§ **WORK ITEM**: Lines in which "status" appears should be pulled from the data below.

=== Section Start ===

/-! ## Group.setUs -/

@[simp] theorem Group.setUs_asid (g : Group) (d : UReg) (v : Word) : (g.setUs d v).asid = g.asid := by cases d <;> rfl
@[simp] theorem Group.setUs_core (g : Group) (d : UReg) (v : Word) : (g.setUs d v).core = g.core := by cases d <;> rfl
@[simp] theorem Group.setUs_slot (g : Group) (d : UReg) (v : Word) : (g.setUs d v).slot = g.slot := by cases d <;> rfl
@[simp] theorem Group.setUs_cohort (g : Group) (d : UReg) (v : Word) : (g.setUs d v).cohort = g.cohort := by cases d <;> rfl
@[simp] theorem Group.setUs_grpidx (g : Group) (d : UReg) (v : Word) : (g.setUs d v).grpidx = g.grpidx := by cases d <;> rfl
@[simp] theorem Group.setUs_lanes (g : Group) (d : UReg) (v : Word) : (g.setUs d v).lanes = g.lanes := by cases d <;> rfl
@[simp] theorem Group.setUs_frame (g : Group) (d : UReg) (v : Word) : (g.setUs d v).frame = g.frame := by cases d <;> rfl
@[simp] theorem Group.setUs_status (g : Group) (d : UReg) (v : Word) : (g.setUs d v).status = g.status := by cases d <;> rfl
@[simp] theorem Group.setUs_exited (g : Group) (d : UReg) (v : Word) : (g.setUs d v).exited = g.exited := by cases d <;> rfl
@[simp] theorem Group.setUs_regbytes (g : Group) (d : UReg) (v : Word) : (g.setUs d v).regbytes = g.regbytes := by cases d <;> rfl
@[simp] theorem Group.setUs_regs (g : Group) (d : UReg) (v : Word) : (g.setUs d v).regs = g.regs := by cases d <;> rfl
@[simp] theorem Group.setUs_regPoison (g : Group) (d : UReg) (v : Word) : (g.setUs d v).regPoison = g.regPoison := by cases d <;> rfl
@[simp] theorem Group.setUs_preds (g : Group) (d : UReg) (v : Word) : (g.setUs d v).preds = g.preds := by cases d <;> rfl
@[simp] theorem Group.setUs_mode (g : Group) (d : UReg) (v : Word) : (g.setUs d v).mode = g.mode := by cases d <;> rfl
@[simp] theorem Group.setUs_views (g : Group) (d : UReg) (v : Word) : (g.setUs d v).views = g.views := by cases d <;> rfl
@[simp] theorem Group.setUs_flags (g : Group) (d : UReg) (v : Word) : (g.setUs d v).flags = g.flags := by cases d <;> rfl
@[simp] theorem Group.setUs_spill (g : Group) (d : UReg) (v : Word) : (g.setUs d v).spill = g.spill := by cases d <;> rfl
@[simp] theorem Group.setUs_spillBytes (g : Group) (d : UReg) (v : Word) : (g.setUs d v).spillBytes = g.spillBytes := by cases d <;> rfl
@[simp] theorem Group.setUs_sa (g : Group) (d : UReg) (v : Word) : (g.setUs d v).sa = g.sa := by cases d <;> rfl
@[simp] theorem Group.setUs_sb (g : Group) (d : UReg) (v : Word) : (g.setUs d v).sb = g.sb := by cases d <;> rfl
@[simp] theorem Group.setUs_spc (g : Group) (d : UReg) (v : Word) : (g.setUs d v).spc = g.spc := by cases d <;> rfl
@[simp] theorem Group.setUs_sig (g : Group) (d : UReg) (v : Word) : (g.setUs d v).sig = g.sig := by cases d <;> rfl
@[simp] theorem Group.setUs_ret (g : Group) (d : UReg) (v : Word) : (g.setUs d v).ret = g.ret := by cases d <;> rfl
@[simp] theorem Group.setUs_stack (g : Group) (d : UReg) (v : Word) : (g.setUs d v).stack = g.stack := by cases d <;> rfl
@[simp] theorem Group.setUs_spilled (g : Group) (d : UReg) (v : Word) : (g.setUs d v).spilled = g.spilled := by cases d <;> rfl
@[simp] theorem Group.setUs_spillOpen (g : Group) (d : UReg) (v : Word) : (g.setUs d v).spillOpen = g.spillOpen := by cases d <;> rfl
@[simp] theorem Group.setUs_paths (g : Group) (d : UReg) (v : Word) : (g.setUs d v).paths = g.paths := by cases d <;> rfl
@[simp] theorem Group.setUs_banks (g : Group) (d : UReg) (v : Word) : (g.setUs d v).banks = g.banks := by cases d <;> rfl
@[simp] theorem Group.setUs_ops (g : Group) (d : UReg) (v : Word) : (g.setUs d v).ops = g.ops := by cases d <;> rfl
@[simp] theorem Group.setUs_batch (g : Group) (d : UReg) (v : Word) : (g.setUs d v).batch = g.batch := by cases d <;> rfl
@[simp] theorem Group.setUs_handler (g : Group) (d : UReg) (v : Word) : (g.setUs d v).handler = g.handler := by cases d <;> rfl
@[simp] theorem Group.setUs_pending (g : Group) (d : UReg) (v : Word) : (g.setUs d v).pending = g.pending := by cases d <;> rfl
@[simp] theorem Group.setUs_stopping (g : Group) (d : UReg) (v : Word) : (g.setUs d v).stopping = g.stopping := by cases d <;> rfl
@[simp] theorem Group.setUs_made (g : Group) (d : UReg) (v : Word) : (g.setUs d v).made = g.made := by cases d <;> rfl
@[simp] theorem Group.setUs_stall (g : Group) (d : UReg) (v : Word) : (g.setUs d v).stall = g.stall := by cases d <;> rfl
@[simp] theorem Group.setUs_fenceLeft (g : Group) (d : UReg) (v : Word) : (g.setUs d v).fenceLeft = g.fenceLeft := by cases d <;> rfl
@[simp] theorem Group.setUs_left (g : Group) (d : UReg) (v : Word) : (g.setUs d v).left = g.left := by cases d <;> rfl
@[simp] theorem Group.setUs_lastPath (g : Group) (d : UReg) (v : Word) : (g.setUs d v).lastPath = g.lastPath := by cases d <;> rfl
@[simp] theorem Group.setUs_clockLast (g : Group) (d : UReg) (v : Word) : (g.setUs d v).clockLast = g.clockLast := by cases d <;> rfl
@[simp] theorem Group.setUs_endFault (g : Group) (d : UReg) (v : Word) : (g.setUs d v).endFault = g.endFault := by cases d <;> rfl
@[simp] theorem Group.setUs_locks (g : Group) (d : UReg) (v : Word) : (g.setUs d v).locks = g.locks := by cases d <;> rfl

/-! ## Group.setPath -/

@[simp] theorem Group.setPath_asid (g : Group) (n : Nat) (p : Path) : (g.setPath n p).asid = g.asid := rfl
@[simp] theorem Group.setPath_core (g : Group) (n : Nat) (p : Path) : (g.setPath n p).core = g.core := rfl
@[simp] theorem Group.setPath_slot (g : Group) (n : Nat) (p : Path) : (g.setPath n p).slot = g.slot := rfl
@[simp] theorem Group.setPath_cohort (g : Group) (n : Nat) (p : Path) : (g.setPath n p).cohort = g.cohort := rfl
@[simp] theorem Group.setPath_grpidx (g : Group) (n : Nat) (p : Path) : (g.setPath n p).grpidx = g.grpidx := rfl
@[simp] theorem Group.setPath_lanes (g : Group) (n : Nat) (p : Path) : (g.setPath n p).lanes = g.lanes := rfl
@[simp] theorem Group.setPath_frame (g : Group) (n : Nat) (p : Path) : (g.setPath n p).frame = g.frame := rfl
@[simp] theorem Group.setPath_status (g : Group) (n : Nat) (p : Path) : (g.setPath n p).status = g.status := rfl
@[simp] theorem Group.setPath_exited (g : Group) (n : Nat) (p : Path) : (g.setPath n p).exited = g.exited := rfl
@[simp] theorem Group.setPath_regbytes (g : Group) (n : Nat) (p : Path) : (g.setPath n p).regbytes = g.regbytes := rfl
@[simp] theorem Group.setPath_regs (g : Group) (n : Nat) (p : Path) : (g.setPath n p).regs = g.regs := rfl
@[simp] theorem Group.setPath_regPoison (g : Group) (n : Nat) (p : Path) : (g.setPath n p).regPoison = g.regPoison := rfl
@[simp] theorem Group.setPath_uni (g : Group) (n : Nat) (p : Path) : (g.setPath n p).uni = g.uni := rfl
@[simp] theorem Group.setPath_preds (g : Group) (n : Nat) (p : Path) : (g.setPath n p).preds = g.preds := rfl
@[simp] theorem Group.setPath_mode (g : Group) (n : Nat) (p : Path) : (g.setPath n p).mode = g.mode := rfl
@[simp] theorem Group.setPath_views (g : Group) (n : Nat) (p : Path) : (g.setPath n p).views = g.views := rfl
@[simp] theorem Group.setPath_flags (g : Group) (n : Nat) (p : Path) : (g.setPath n p).flags = g.flags := rfl
@[simp] theorem Group.setPath_spill (g : Group) (n : Nat) (p : Path) : (g.setPath n p).spill = g.spill := rfl
@[simp] theorem Group.setPath_spillBytes (g : Group) (n : Nat) (p : Path) : (g.setPath n p).spillBytes = g.spillBytes := rfl
@[simp] theorem Group.setPath_sa (g : Group) (n : Nat) (p : Path) : (g.setPath n p).sa = g.sa := rfl
@[simp] theorem Group.setPath_sb (g : Group) (n : Nat) (p : Path) : (g.setPath n p).sb = g.sb := rfl
@[simp] theorem Group.setPath_spc (g : Group) (n : Nat) (p : Path) : (g.setPath n p).spc = g.spc := rfl
@[simp] theorem Group.setPath_sig (g : Group) (n : Nat) (p : Path) : (g.setPath n p).sig = g.sig := rfl
@[simp] theorem Group.setPath_ret (g : Group) (n : Nat) (p : Path) : (g.setPath n p).ret = g.ret := rfl
@[simp] theorem Group.setPath_stack (g : Group) (n : Nat) (p : Path) : (g.setPath n p).stack = g.stack := rfl
@[simp] theorem Group.setPath_spilled (g : Group) (n : Nat) (p : Path) : (g.setPath n p).spilled = g.spilled := rfl
@[simp] theorem Group.setPath_spillOpen (g : Group) (n : Nat) (p : Path) : (g.setPath n p).spillOpen = g.spillOpen := rfl
@[simp] theorem Group.setPath_paths (g : Group) (n : Nat) (p : Path) : (g.setPath n p).paths = kset g.paths n p := rfl
@[simp] theorem Group.setPath_banks (g : Group) (n : Nat) (p : Path) : (g.setPath n p).banks = g.banks := rfl
@[simp] theorem Group.setPath_ops (g : Group) (n : Nat) (p : Path) : (g.setPath n p).ops = g.ops := rfl
@[simp] theorem Group.setPath_batch (g : Group) (n : Nat) (p : Path) : (g.setPath n p).batch = g.batch := rfl
@[simp] theorem Group.setPath_handler (g : Group) (n : Nat) (p : Path) : (g.setPath n p).handler = g.handler := rfl
@[simp] theorem Group.setPath_pending (g : Group) (n : Nat) (p : Path) : (g.setPath n p).pending = g.pending := rfl
@[simp] theorem Group.setPath_stopping (g : Group) (n : Nat) (p : Path) : (g.setPath n p).stopping = g.stopping := rfl
@[simp] theorem Group.setPath_made (g : Group) (n : Nat) (p : Path) : (g.setPath n p).made = g.made := rfl
@[simp] theorem Group.setPath_stall (g : Group) (n : Nat) (p : Path) : (g.setPath n p).stall = g.stall := rfl
@[simp] theorem Group.setPath_fenceLeft (g : Group) (n : Nat) (p : Path) : (g.setPath n p).fenceLeft = g.fenceLeft := rfl
@[simp] theorem Group.setPath_left (g : Group) (n : Nat) (p : Path) : (g.setPath n p).left = g.left := rfl
@[simp] theorem Group.setPath_lastPath (g : Group) (n : Nat) (p : Path) : (g.setPath n p).lastPath = g.lastPath := rfl
@[simp] theorem Group.setPath_clockLast (g : Group) (n : Nat) (p : Path) : (g.setPath n p).clockLast = g.clockLast := rfl
@[simp] theorem Group.setPath_endFault (g : Group) (n : Nat) (p : Path) : (g.setPath n p).endFault = g.endFault := rfl
@[simp] theorem Group.setPath_locks (g : Group) (n : Nat) (p : Path) : (g.setPath n p).locks = g.locks := rfl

=== Section End ===

§ **TASK ANSWER**:
@[simp] theorem Group.setUs_status (g : Group) (d : UReg) (v : Word) : (g.setUs d v).status = g.status := by cases d <;> rfl
@[simp] theorem Group.setPath_status (g : Group) (n : Nat) (p : Path) : (g.setPath n p).status = g.status := rfl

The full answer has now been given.